Debit card payments are now proving more popular with UK consumers than cash transactions, according to the latest UK Payment Markets report.
At the end of 2017, 13.2 billion debit card payments were made in the UK compared to 13.1 billion cash payments.
It’s the first time card payments have overtaken cash as the most frequent way to pay, with the shift being attributed to new technology, payment innovation and changing consumer habits.
The report says the popularity of contactless payments, online shopping and smartphones are having a significant effect on how we manage our money and pay for things.
The research, from trade association UK Finance, shows the switch beats previous forecasts of debit cards overtaking cash by one year. In comparison, cash payments were down 15 per cent year-on-year.
The ability to use debit cards for lower-value payments without needing to key in a pin number is a major driver in the growth in debit card use among UK consumers, the report finds. In total, across both debit and credit cards, the number of contactless payments increased by 97 per cent during 2017 to 5.6 billion. Almost two thirds (63 per cent) of people in the UK now use contactless payments, and no age group or region falls below 50 per cent usage.
Another feature is the increasing acceptance of card payments by smaller businesses.
By the end of 2017 there were nearly 119 million contactless cards in circulation and, with customers and businesses increasingly choosing to use contactless cards and card acceptance devices, it is anticipated 36 per cent of all payments across the UK will be contactless in 2027.

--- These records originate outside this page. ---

/-- Flash discovery ends: the three bytes of 0x9F, the SFDP signature, the two words of the table's header, and the
table's double words as they were read (R449, R450). -/
def Hub.flashDiscovered (h : Hub) (id signature head0 head1 : Nat) (table : List Nat) : Hub :=
  let h := (h.set1 FLASH_STATUS_DISC_DONE).wr FLASH_JEDEC_ID.addr id
  if id = 0 ∨ id = 2 ^ 24 - 1 then h.set1 FLASH_STATUS_ABSENT
  else if !sfdpGood signature head0 head1 table then (h.set1 FLASH_STATUS_SFDP_BAD).wr FLASH_DENSITY.addr 16384
  else
    let m := chosenMode head0 table
    let h := { h with flash := { h.flash with opcode := m.opcode } }
    let h := (h.put FLASH_STATUS_RMODE m.rmode).put FLASH_STATUS_ADDR4 (b2n (bits (table.getD 0 0) 18 17 == 2))
    (h.wr FLASH_DENSITY.addr (densityKib (table.getD 1 0))).wr FLASH_DUMMY.addr m.clocks

/-- A keeper starts a write or erase through the command engine (R453). -/
def Hub.flashEngine (h : Hub) : Hub :=
  if h.keeperRuns ∧ !h.on FLASH_STATUS_ABSENT then h.put FLASH_STATUS_ENGINE 1 else h

/-- The engine has ended: the line buffers are invalidated (R453). -/
def Hub.flashEngineDone (h : Hub) : Hub :=
  if h.on FLASH_STATUS_ENGINE then
    { h with flash := { h.flash with lines := [] } }.put FLASH_STATUS_ENGINE 0
  else h

/-! ## Registers of a request in order (R343, R434, R444, R471) -/

/-- One register in the register tables. -/
def Hub.doReg (h : Hub) (m : Nat) (i : BusItem) (a : Nat) (l : Loc) : Hub :=
  if !i.op.writes then
    let (h, v, st) := h.readLoc m a l
    (h.stale m i st).result m i v false
  else
    let key := keyOf m a l
    let v := i.op.value (h.readReg l key)
    if served l.name then h.keeperWrite m i l key v
    else
      let (h, st) := h.writeLoc m a l v
      (h.stale m i st).result m i 0 false

/-- Master m's held +0 of a 64-bit value is discarded by a write that does not go through the write latch (R448). -/
def Hub.dropLatch (h : Hub) (m : Nat) (writes : Bool) : Hub :=
  if writes then h.setMaster m { h.master m with latch := none } else h

/-- Master m's access to the register at `a` goes through its write latch: the register is one it is presented with, and
no keeper serves it (R427, R448). -/
def Hub.latched (h : Hub) (m a : Nat) (writes : Bool) : Bool :=
  h.presented m a writes && (match place a with | .reg l => !served l.name | _ => false)

/-- One register of an access outside the leaf windows; what is not presented gives VOID (R427, R444). -/
def Hub.doItem (h : Hub) (m : Nat) (i : BusItem) : Hub :=
  let a := i.addr - i.addr % 4
  let h := h.dropLatch m (i.op.writes && !h.latched m a i.op.writes)
  if !h.presented m a i.op.writes then h.result m i 0 true
  else
    match place a with
    | .reg l => h.doReg m i a l
    | .flash o => h.flashRead m i o
    | .ring j c p => h.raiseRead j { age := h.clk.tick, cell := c, diag := some (m, i.access, i.pos, p) }
    | .buffer => h.raiseBufRead ((a - 0x20800000) / 0x40000) ⟨h.clk.tick, m, i.access, i.pos, a⟩
    | .leaf => h
    | .hole => h.result m i 0 true

/-- The registers at the head of a list that one access asks of leaf windows together: all reads or all writes. -/
def leafHead (i : BusItem) : List BusItem → List BusItem
  | [] => []
  | x :: t =>
    let same := x.access == i.access && place x.addr == .leaf && x.op.writes == i.op.writes &&
      (match x.op with | .modify _ _ => false | _ => true)
    if same then x :: leafHead i t else []

/-- The leaf registers of an access; those whose feature is not accepted give VOID (R369, R427). -/
def Hub.doLeaf (h : Hub) (m : Nat) (l : List BusItem) : Hub :=
  match l with
  | [] => h
  | i :: _ =>
    let h := h.dropLatch m i.op.writes
    let ok := fun (x : BusItem) => isKeeper m || bit (h.accepted (pathOf m)) (featureOf x.addr)
    let h' := (l.filter fun x => !ok x).foldl (fun g x => g.result m x 0 true) h
    let good := l.filter ok
    match i.op with
    | .modify mask v => if good.isEmpty then h' else h'.leafModify i.access i.addr mask v
    | op =>
      let top := good.foldl (fun n x => max n (x.pos + 1)) 0
      let data := (List.range top).map fun p =>
        match good.find? fun x => x.pos == p with
        | some x => x.op.value 0
        | none => 0
      h'.leafAccess (whoOf m) i.access op.writes i.fix (good.map fun x => (x.pos, x.addr - x.addr % 4)) data

/-- A keeper command of master m waits for its commit. -/
def Hub.waitsForKeeper (h : Hub) (m : Nat) : Bool := h.kpr.cmds.any fun c => c.master == m

/-- Carries out the registers of master m that wait, up to one that a keeper serves. -/
def Hub.runTodo (m : Nat) : Nat → Hub → Hub
  | 0, h => h
  | n + 1, h =>
    if h.waitsForKeeper m then h
    else
      match (h.master m).todo with
      | [] => h
      | i :: t =>
        if place i.addr = .leaf then
          let batch := match i.op with
            | .modify _ _ => [i]
            | _ => i :: leafHead i t
          let h := h.setMaster m { h.master m with todo := (i :: t).drop batch.length }
          Hub.runTodo m n (h.doLeaf m batch)
        else
          let h := h.setMaster m { h.master m with todo := t }
          Hub.runTodo m n (h.doItem m i)

/-- Carries out what can be carried out for master m. -/
def Hub.runMaster (h : Hub) (m : Nat) : Hub := Hub.runTodo m ((h.master m).todo.length + 1) h

/-- The address of register `k` of an access: stepping does not wrap at the top of the space (R445). -/
def stepAddr (addr k : Nat) (fix : Bool) : Nat := if fix then addr else min (addr + 4 * k) 0xFFFFFFFC

/-- The registers of an access. -/
def busItems (access addr : Nat) (fix : Bool) (ops : List BusOp) : List BusItem :=
  (List.range ops.length).zip ops |>.map fun p =>
    { access := access, pos := p.1, addr := stepAddr addr p.1 fix, op := p.2, fix := fix }

/-- Every register of an access is granted (R344, R424). -/
def Hub.allGranted (h : Hub) (m addr : Nat) (fix : Bool) (ops : List BusOp) : Bool :=
  (busItems 0 addr fix ops).all fun i => h.granted m i.addr i.op.writes

/-- Appends the registers of the current access to those master m waits for, and carries them out. -/
def Hub.submit (h : Hub) (m addr : Nat) (fix : Bool) (ops : List BusOp) : Hub :=
  let x := h.master m
  (h.setMaster m { x with todo := x.todo ++ busItems h.access addr fix ops }).runMaster m

/-- A new access begins. -/
def Hub.nextAccess (h : Hub) : Hub := { h with access := h.access + 1 }

/-- An access of master m whose results no reply carries: a register command of its own. A path that is not granted
the access executes nothing (R424). -/
def Hub.act (h : Hub) (m addr : Nat) (ops : List BusOp) : Hub :=
  if !h.awake ∨ !h.allGranted m addr false ops then h else h.nextAccess.submit m addr false ops

/-- A write of one register by master m. -/
def Hub.busWrite (h : Hub) (m addr v : Nat) : Hub := h.act m addr [.write v]

/-- A write of a register of the map by master m. -/
def Hub.writeTo (h : Hub) (m : Nat) (r : RF) (v : Nat) : Hub := h.busWrite m r.addr v

/-- A read of one register by master m. -/
def Hub.busRead (h : Hub) (m addr : Nat) : Hub := h.act m addr [.read]

/-! ## Keeper commands end (R472, R473, R545) -/

/-- Removes the first pending keeper command of master m. -/
def dropCmd (m : Nat) : List KeeperCmd → List KeeperCmd
  | [] => []
  | c :: t => if c.master = m then t else c :: dropCmd m t

/-- The result of a keeper command's register. -/
def Hub.cmdResult (h : Hub) (c : KeeperCmd) (void : Bool) : Hub :=
  h.resolve (whoOf c.master) c.access c.pos [(0, void)]

/-- The active keeper executes master m's keeper command and its commit entry is accepted (R472, R473). -/
def Hub.keeperCommit (h : Hub) (m : Nat) : Hub :=
  match h.kpr.cmds.find? fun c => c.master == m with
  | none => h
  | some c =>
    if !h.keeperRuns ∨ h.kpr.restoring then h
    else
      let h := { h with kpr := { h.kpr with cmds := dropCmd m h.kpr.cmds } }
      let h := h.keeperDo c.op
      let h := if c.replay then (h.inc KPR_REPLAY_COUNT).markReplayed (whoOf m) c.access else h
      (h.cmdResult c false).runMaster m

/-- The hub becomes keeperless: pending keeper commands end without execution (R459, R545). During the boot they wait
for the keepers, and a boot that ends without one leaves the hub keeperless (R499, R500; DEDUCED, log entry 69). -/
def Hub.keeperless (h : Hub) : Hub :=
  if h.keeperRuns ∨ h.on KPR_STATUS_KEEPERLESS ∨ h.pwr.state = .boot then h
  else
    let h := (h.put HASP_STATUS_ABSENT_US (max 40 (h.get HASP_STATUS_ABSENT_US))).put HASP_STATUS_KEEPALIVE 0
    let h := ((h.put HASP_STATUS_OWNER 0).put KPR_STATUS_KEEPERLESS 1).refreshStandby
    let h := h.raise 0x11 0 (h.rd KPR_STATUS.addr)
    let cmds := h.kpr.cmds
    let h := { h with kpr := { h.kpr with cmds := [] } }
    let h := cmds.foldl (fun h c => h.cmdResult c true) h
    h.forAll [0, 1, 2, 3] Hub.runMaster

end Sys2Proof.Machine
end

Alongside the rise in card payments, 2017 saw a decrease in cash payments by 15 per cent to 13.1 billion payments. Around 3.4 million consumers almost never used cash at all.
Yet despite this fall, cash is still the second most frequently used payment method, just behind debit cards, accounting for just over one-third (34 per cent) of all payments in 2017. Around 2.2 million customers mainly used cash for their day-to-day shopping in 2017, although nine out of ten of them had a debit card they could use if they chose, and the majority used other payment methods to pay their regular bills. It is, however, anticipated that cash will still retain its place as the second most frequently used payment method in 2027.
Stephen Jones, chief executive of UK Finance said: “The choice of payment options available in the UK is allowing people to choose to pay the way that best suits them.
“But we’re far from becoming a cash-free society and despite the UK transforming to an economy where cash is less important than it once was, it will remain a payment method that continues to be valued and preferred by many.
“These trends are likely to shift further over the next decade. Developments such as Open Banking are expected to bring extensive changes to the payments landscape, something that will likely shape how we interact with our money in the coming years.”